## EXERCISE BRIEF
Return each entry exactly, so that nothing in the data differs from the original.

## SUPPLIED DATA
theorem logic2_effect (op : Int → Int → Int) (hinv : MachineInv s) (hdst : writable s dst = true)
    (hsrc : readable s src = true) : ∃ t, logic2 opc op [dst, src] s = .next t ∧
      LogicEffect s t dst (op (operandValue s dst) (operandValue s src)) := by
  obtain ⟨t, hwrite, heffect⟩ := writeLogic_effect (op (operandValue s dst) (operandValue s src)) hinv hdst
  refine ⟨t, ?_, heffect⟩
  rw [logic2_reads op (readable_of_writable hdst) hsrc, hwrite, finish_ok]

theorem execNot_effect (hinv : MachineInv s) (hdst : writable s dst = true) :
    ∃ t, execNot [dst] s = .next t ∧ LogicEffect s t dst (intNot (operandValue s dst)) := by
  obtain ⟨t, hwrite, heffect⟩ := writeLogic_effect (intNot (operandValue s dst)) hinv hdst
  refine ⟨t, ?_, heffect⟩
  rw [execNot_reads (readable_of_writable hdst), hwrite, finish_ok]

theorem execTest_reads (hdst : readable s dst = true) (hsrc : readable s src = true) :
    execTest [dst, src] s = .next (boolFlags s (intAnd (operandValue s dst) (operandValue s src))) := by
  simp only [execTest, execute2, readOperand_readable hdst, readOperand_readable hsrc, finish_ok]

theorem execCmp_reads (hdst : readable s dst = true) (hsrc : readable s src = true) : execCmp [dst, src] s =
    .next (s.withFlags (resultFlags s.cfg (operandValue s dst - operandValue s src))) := by
  rw [← arithFlags_capFlags]
  simp only [execCmp, execute2, readOperand_readable hdst, readOperand_readable hsrc, finish_ok, capFlags_eq]

end Logic

/-- Settles O37: the four instructions differ in the integer operation alone, and each operation acts bit by bit. -/
theorem logicalOperationsActBitwise : Obligations.LogicalOperationsActBitwise := by
  intro s dst src hinv hdst hsrc
  simp only [exec, execAnd, execOr, execXor]
  obtain ⟨t₁, hand, hand_effect⟩ := logic2_effect intAnd hinv hdst hsrc
  obtain ⟨t₂, hor, hor_effect⟩ := logic2_effect intOr hinv hdst hsrc
  obtain ⟨t₃, hxor, hxor_effect⟩ := logic2_effect intXor hinv hdst hsrc
  obtain ⟨t₄, hnot, hnot_effect⟩ := execNot_effect hinv hdst
  exact ⟨⟨t₁, _, hand, hand_effect, testBit_intAnd _ _⟩, ⟨t₂, _, hor, hor_effect, testBit_intOr _ _⟩,
    ⟨t₃, _, hxor, hxor_effect, testBit_intXor _ _⟩, ⟨t₄, _, hnot, hnot_effect, testBit_intNot _⟩⟩

/-- Settles O38: each reads both operands and ends in a state with other flags. -/
theorem testAndCmpWriteOnlyFlags : Obligations.TestAndCmpWriteOnlyFlags := by
  intro s a b hinv ha hb
  have ⟨⟨hbits, _⟩, _⟩ := hinv
  exact ⟨⟨_, execTest_reads ha hb, testBit_intAnd _ _⟩, ⟨_, cap_cappedTo hbits _, execCmp_reads ha hb⟩⟩

end Sys2Proof.Machine
end

section
/-! PROOFS. CLR: each register and each RAM word after an operand write, and two such writes in a row. -/

namespace Sys2Proof.Machine

section WriteReads

variable {s t : State} {op : Operand} {v : Int}

/-- A RAM word after an operand write is the one written at the address that the operand names, and else the old one. -/
theorem writeOperand_ram_read (hwf : Memory.wf s.ram = true) (h : writeOperand s op v = .ok t) (k : Nat) :
    Memory.read t.ram k = if operandAddress s op = .ok (some (k : Int)) then v else Memory.read s.ram k := by
  rcases writeOperand_ok h with ⟨i, rfl, _, rfl⟩ | ⟨a, haddr, hvalid, rfl⟩
  · simp [operandAddress]
  · obtain ⟨n, rfl⟩ := Int.eq_ofNat_of_zero_le hvalid.1
    rw [haddr, withRam_ram, Int.toNat_natCast]
    by_cases hkn : k = n
    · rw [if_pos (by rw [hkn]), hkn, Memory.read_write_same n v hwf]
    · rw [if_neg (by simpa using Ne.symm hkn), Memory.read_write_other hkn]

/-- The address that an operand names depends on the parameters and the registers only. -/
theorem operandAddress_congr (hcfg : t.cfg = s.cfg) (hregs : t.regs = s.regs) (op : Operand) :
    operandAddress t op = operandAddress s op := by
  cases op <;> simp only [operandAddress, readReg, hcfg, hregs]

end WriteReads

## SOLUTION TO THIS PROBLEM
theorem logic2_effect (op : Int → Int → Int) (hinv : MachineInv s) (hdst : writable s dst = true)
    (hsrc : readable s src = true) : ∃ t, logic2 opc op [dst, src] s = .next t ∧
      LogicEffect s t dst (op (operandValue s dst) (operandValue s src)) := by
  obtain ⟨t, hwrite, heffect⟩ := writeLogic_effect (op (operandValue s dst) (operandValue s src)) hinv hdst
  refine ⟨t, ?_, heffect⟩
  rw [logic2_reads op (readable_of_writable hdst) hsrc, hwrite, finish_ok]

theorem execNot_effect (hinv : MachineInv s) (hdst : writable s dst = true) :
    ∃ t, execNot [dst] s = .next t ∧ LogicEffect s t dst (intNot (operandValue s dst)) := by
  obtain ⟨t, hwrite, heffect⟩ := writeLogic_effect (intNot (operandValue s dst)) hinv hdst
  refine ⟨t, ?_, heffect⟩
  rw [execNot_reads (readable_of_writable hdst), hwrite, finish_ok]

theorem execTest_reads (hdst : readable s dst = true) (hsrc : readable s src = true) :
    execTest [dst, src] s = .next (boolFlags s (intAnd (operandValue s dst) (operandValue s src))) := by
  simp only [execTest, execute2, readOperand_readable hdst, readOperand_readable hsrc, finish_ok]

theorem execCmp_reads (hdst : readable s dst = true) (hsrc : readable s src = true) : execCmp [dst, src] s =
    .next (s.withFlags (resultFlags s.cfg (operandValue s dst - operandValue s src))) := by
  rw [← arithFlags_capFlags]
  simp only [execCmp, execute2, readOperand_readable hdst, readOperand_readable hsrc, finish_ok, capFlags_eq]

end Logic

/-- Settles O37: the four instructions differ in the integer operation alone, and each operation acts bit by bit. -/
theorem logicalOperationsActBitwise : Obligations.LogicalOperationsActBitwise := by
  intro s dst src hinv hdst hsrc
  simp only [exec, execAnd, execOr, execXor]
  obtain ⟨t₁, hand, hand_effect⟩ := logic2_effect intAnd hinv hdst hsrc
  obtain ⟨t₂, hor, hor_effect⟩ := logic2_effect intOr hinv hdst hsrc
  obtain ⟨t₃, hxor, hxor_effect⟩ := logic2_effect intXor hinv hdst hsrc
  obtain ⟨t₄, hnot, hnot_effect⟩ := execNot_effect hinv hdst
  exact ⟨⟨t₁, _, hand, hand_effect, testBit_intAnd _ _⟩, ⟨t₂, _, hor, hor_effect, testBit_intOr _ _⟩,
    ⟨t₃, _, hxor, hxor_effect, testBit_intXor _ _⟩, ⟨t₄, _, hnot, hnot_effect, testBit_intNot _⟩⟩

/-- Settles O38: each reads both operands and ends in a state with other flags. -/
theorem testAndCmpWriteOnlyFlags : Obligations.TestAndCmpWriteOnlyFlags := by
  intro s a b hinv ha hb
  have ⟨⟨hbits, _⟩, _⟩ := hinv
  exact ⟨⟨_, execTest_reads ha hb, testBit_intAnd _ _⟩, ⟨_, cap_cappedTo hbits _, execCmp_reads ha hb⟩⟩

end Sys2Proof.Machine
end

section
/-! PROOFS. CLR: each register and each RAM word after an operand write, and two such writes in a row. -/

namespace Sys2Proof.Machine

section WriteReads

variable {s t : State} {op : Operand} {v : Int}

/-- A RAM word after an operand write is the one written at the address that the operand names, and else the old one. -/
theorem writeOperand_ram_read (hwf : Memory.wf s.ram = true) (h : writeOperand s op v = .ok t) (k : Nat) :
    Memory.read t.ram k = if operandAddress s op = .ok (some (k : Int)) then v else Memory.read s.ram k := by
  rcases writeOperand_ok h with ⟨i, rfl, _, rfl⟩ | ⟨a, haddr, hvalid, rfl⟩
  · simp [operandAddress]
  · obtain ⟨n, rfl⟩ := Int.eq_ofNat_of_zero_le hvalid.1
    rw [haddr, withRam_ram, Int.toNat_natCast]
    by_cases hkn : k = n
    · rw [if_pos (by rw [hkn]), hkn, Memory.read_write_same n v hwf]
    · rw [if_neg (by simpa using Ne.symm hkn), Memory.read_write_other hkn]

/-- The address that an operand names depends on the parameters and the registers only. -/
theorem operandAddress_congr (hcfg : t.cfg = s.cfg) (hregs : t.regs = s.regs) (op : Operand) :
    operandAddress t op = operandAddress s op := by
  cases op <;> simp only [operandAddress, readReg, hcfg, hregs]

end WriteReads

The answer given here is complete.